• **Work item**
Output every line below exactly.

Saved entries
theorem inv_memWriteBytes {s : State} (h : Inv s) (a : Nat) (bytes : List Byte) : Inv (s.memWriteBytes a bytes) :=
  ⟨Memory.writeBytes_wf h.memWf a bytes, h.spLe, h.status, h.stackLe, h.pcLe⟩

theorem inv_setV {s : State} (h : Inv s) (x : Nibble) (val : Byte) : Inv (s.setV x val) :=
  ⟨h.memWf, h.spLe, h.status, h.stackLe, h.pcLe⟩

theorem inv_tickCommand {s : State} (h : Inv s) : Inv (tickCommand s) := by
  unfold tickCommand
  split
  · exact ⟨h.memWf, h.spLe, h.status, h.stackLe, h.pcLe⟩
  · exact h

theorem inv_runCommand (c : Command) {s : State} (h : Inv s) : Inv (runCommand c s).2 := by
  cases c with
  | reset => exact inv_resetCommand s
  | load bytes =>
    by_cases hfits : bytes.length ≤ 3584
    · rw [runCommand_load_of_fits s hfits]
      exact inv_start (inv_memWriteBytes (inv_resetCommand s) _ bytes)
    · rw [runCommand_load_of_too_long s (not_le.mp hfits)]
      exact h
  | step => exact inv_stepCommand h
  | tick => exact inv_tickCommand h
  | setKeys k => exact ⟨h.memWf, h.spLe, h.status, h.stackLe, h.pcLe⟩
  | submitKey id =>
    cases hkey : s.pendingKey with
    | none => rw [runCommand_submitKey_of_none hkey]; exact h
    | some x => rw [runCommand_submitKey_of_some hkey]; exact inv_start (inv_setV h x _)

/-! ### The font -/

theorem font_stepCommand (s : State) : (stepCommand s).2.font = s.font := by
  rcases stepCommand_state s with hsame | ⟨-, hadvanced | ⟨i, hexec⟩⟩
  · rw [hsame]
  · rw [hadvanced, State.advance_font]
  · exact exec_keeps hexec .font (by cases i <;> simp [writtenParts])

theorem font_runCommand (c : Command) (s : State) : (runCommand c s).2.font = s.font := by
  cases c with
  | load bytes =>
    by_cases hfits : bytes.length ≤ 3584
    · rw [runCommand_load_of_fits s hfits]; rfl
    · rw [runCommand_load_of_too_long s (not_le.mp hfits)]
  | step => exact font_stepCommand s
  | tick => exact (tickCountsBothTimersDownToZero s).2.2.2 .font (by simp)
  | submitKey id =>
    cases hkey : s.pendingKey with
    | none => rw [runCommand_submitKey_of_none hkey]
    | some x => rw [runCommand_submitKey_of_some hkey]; rfl
  | reset | setKeys k => rfl

/-! ### Every list of commands -/

/-- What every command keeps, every list of commands keeps, under either error policy. -/
theorem runCommands_induction {P : State → Prop} (hP : ∀ c s, P s → P (runCommand c s).2) (haltsOnError : Bool)
    (cs : List Command) {s : State} (hs : P s) : P (runCommands haltsOnError cs s).2 := by
  induction cs generalizing s with
  | nil => exact hs
  | cons c cs ih =>
    rw [runCommands]
    split
    · exact hP c s hs
    · exact ih (hP c s hs)

/-- Settles O53: both are kept by every command. -/
theorem everyCommandListKeepsTheInvariant : Obligations.EveryCommandListKeepsTheInvariant := by
  intro haltsOnError cs s
  constructor
  · exact runCommands_induction (fun c _ => inv_runCommand c) haltsOnError cs
  · exact runCommands_induction (P := fun t => t.font = s.font) (fun c t ht => (font_runCommand c t).trans ht)
      haltsOnError cs rfl

end Sys2Proof.Machine
end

• **Task output**
theorem inv_memWriteBytes {s : State} (h : Inv s) (a : Nat) (bytes : List Byte) : Inv (s.memWriteBytes a bytes) :=
  ⟨Memory.writeBytes_wf h.memWf a bytes, h.spLe, h.status, h.stackLe, h.pcLe⟩

theorem inv_setV {s : State} (h : Inv s) (x : Nibble) (val : Byte) : Inv (s.setV x val) :=
  ⟨h.memWf, h.spLe, h.status, h.stackLe, h.pcLe⟩

theorem inv_tickCommand {s : State} (h : Inv s) : Inv (tickCommand s) := by
  unfold tickCommand
  split
  · exact ⟨h.memWf, h.spLe, h.status, h.stackLe, h.pcLe⟩
  · exact h

theorem inv_runCommand (c : Command) {s : State} (h : Inv s) : Inv (runCommand c s).2 := by
  cases c with
  | reset => exact inv_resetCommand s
  | load bytes =>
    by_cases hfits : bytes.length ≤ 3584
    · rw [runCommand_load_of_fits s hfits]
      exact inv_start (inv_memWriteBytes (inv_resetCommand s) _ bytes)
    · rw [runCommand_load_of_too_long s (not_le.mp hfits)]
      exact h
  | step => exact inv_stepCommand h
  | tick => exact inv_tickCommand h
  | setKeys k => exact ⟨h.memWf, h.spLe, h.status, h.stackLe, h.pcLe⟩
  | submitKey id =>
    cases hkey : s.pendingKey with
    | none => rw [runCommand_submitKey_of_none hkey]; exact h
    | some x => rw [runCommand_submitKey_of_some hkey]; exact inv_start (inv_setV h x _)

/-! ### The font -/

theorem font_stepCommand (s : State) : (stepCommand s).2.font = s.font := by
  rcases stepCommand_state s with hsame | ⟨-, hadvanced | ⟨i, hexec⟩⟩
  · rw [hsame]
  · rw [hadvanced, State.advance_font]
  · exact exec_keeps hexec .font (by cases i <;> simp [writtenParts])

theorem font_runCommand (c : Command) (s : State) : (runCommand c s).2.font = s.font := by
  cases c with
  | load bytes =>
    by_cases hfits : bytes.length ≤ 3584
    · rw [runCommand_load_of_fits s hfits]; rfl
    · rw [runCommand_load_of_too_long s (not_le.mp hfits)]
  | step => exact font_stepCommand s
  | tick => exact (tickCountsBothTimersDownToZero s).2.2.2 .font (by simp)
  | submitKey id =>
    cases hkey : s.pendingKey with
    | none => rw [runCommand_submitKey_of_none hkey]
    | some x => rw [runCommand_submitKey_of_some hkey]; rfl
  | reset | setKeys k => rfl

/-! ### Every list of commands -/

/-- What every command keeps, every list of commands keeps, under either error policy. -/
theorem runCommands_induction {P : State → Prop} (hP : ∀ c s, P s → P (runCommand c s).2) (haltsOnError : Bool)
    (cs : List Command) {s : State} (hs : P s) : P (runCommands haltsOnError cs s).2 := by
  induction cs generalizing s with
  | nil => exact hs
  | cons c cs ih =>
    rw [runCommands]
    split
    · exact hP c s hs
    · exact ih (hP c s hs)

/-- Settles O53: both are kept by every command. -/
theorem everyCommandListKeepsTheInvariant : Obligations.EveryCommandListKeepsTheInvariant := by
  intro haltsOnError cs s
  constructor
  · exact runCommands_induction (fun c _ => inv_runCommand c) haltsOnError cs
  · exact runCommands_induction (P := fun t => t.font = s.font) (fun c t ht => (font_runCommand c t).trans ht)
      haltsOnError cs rfl

end Sys2Proof.Machine
end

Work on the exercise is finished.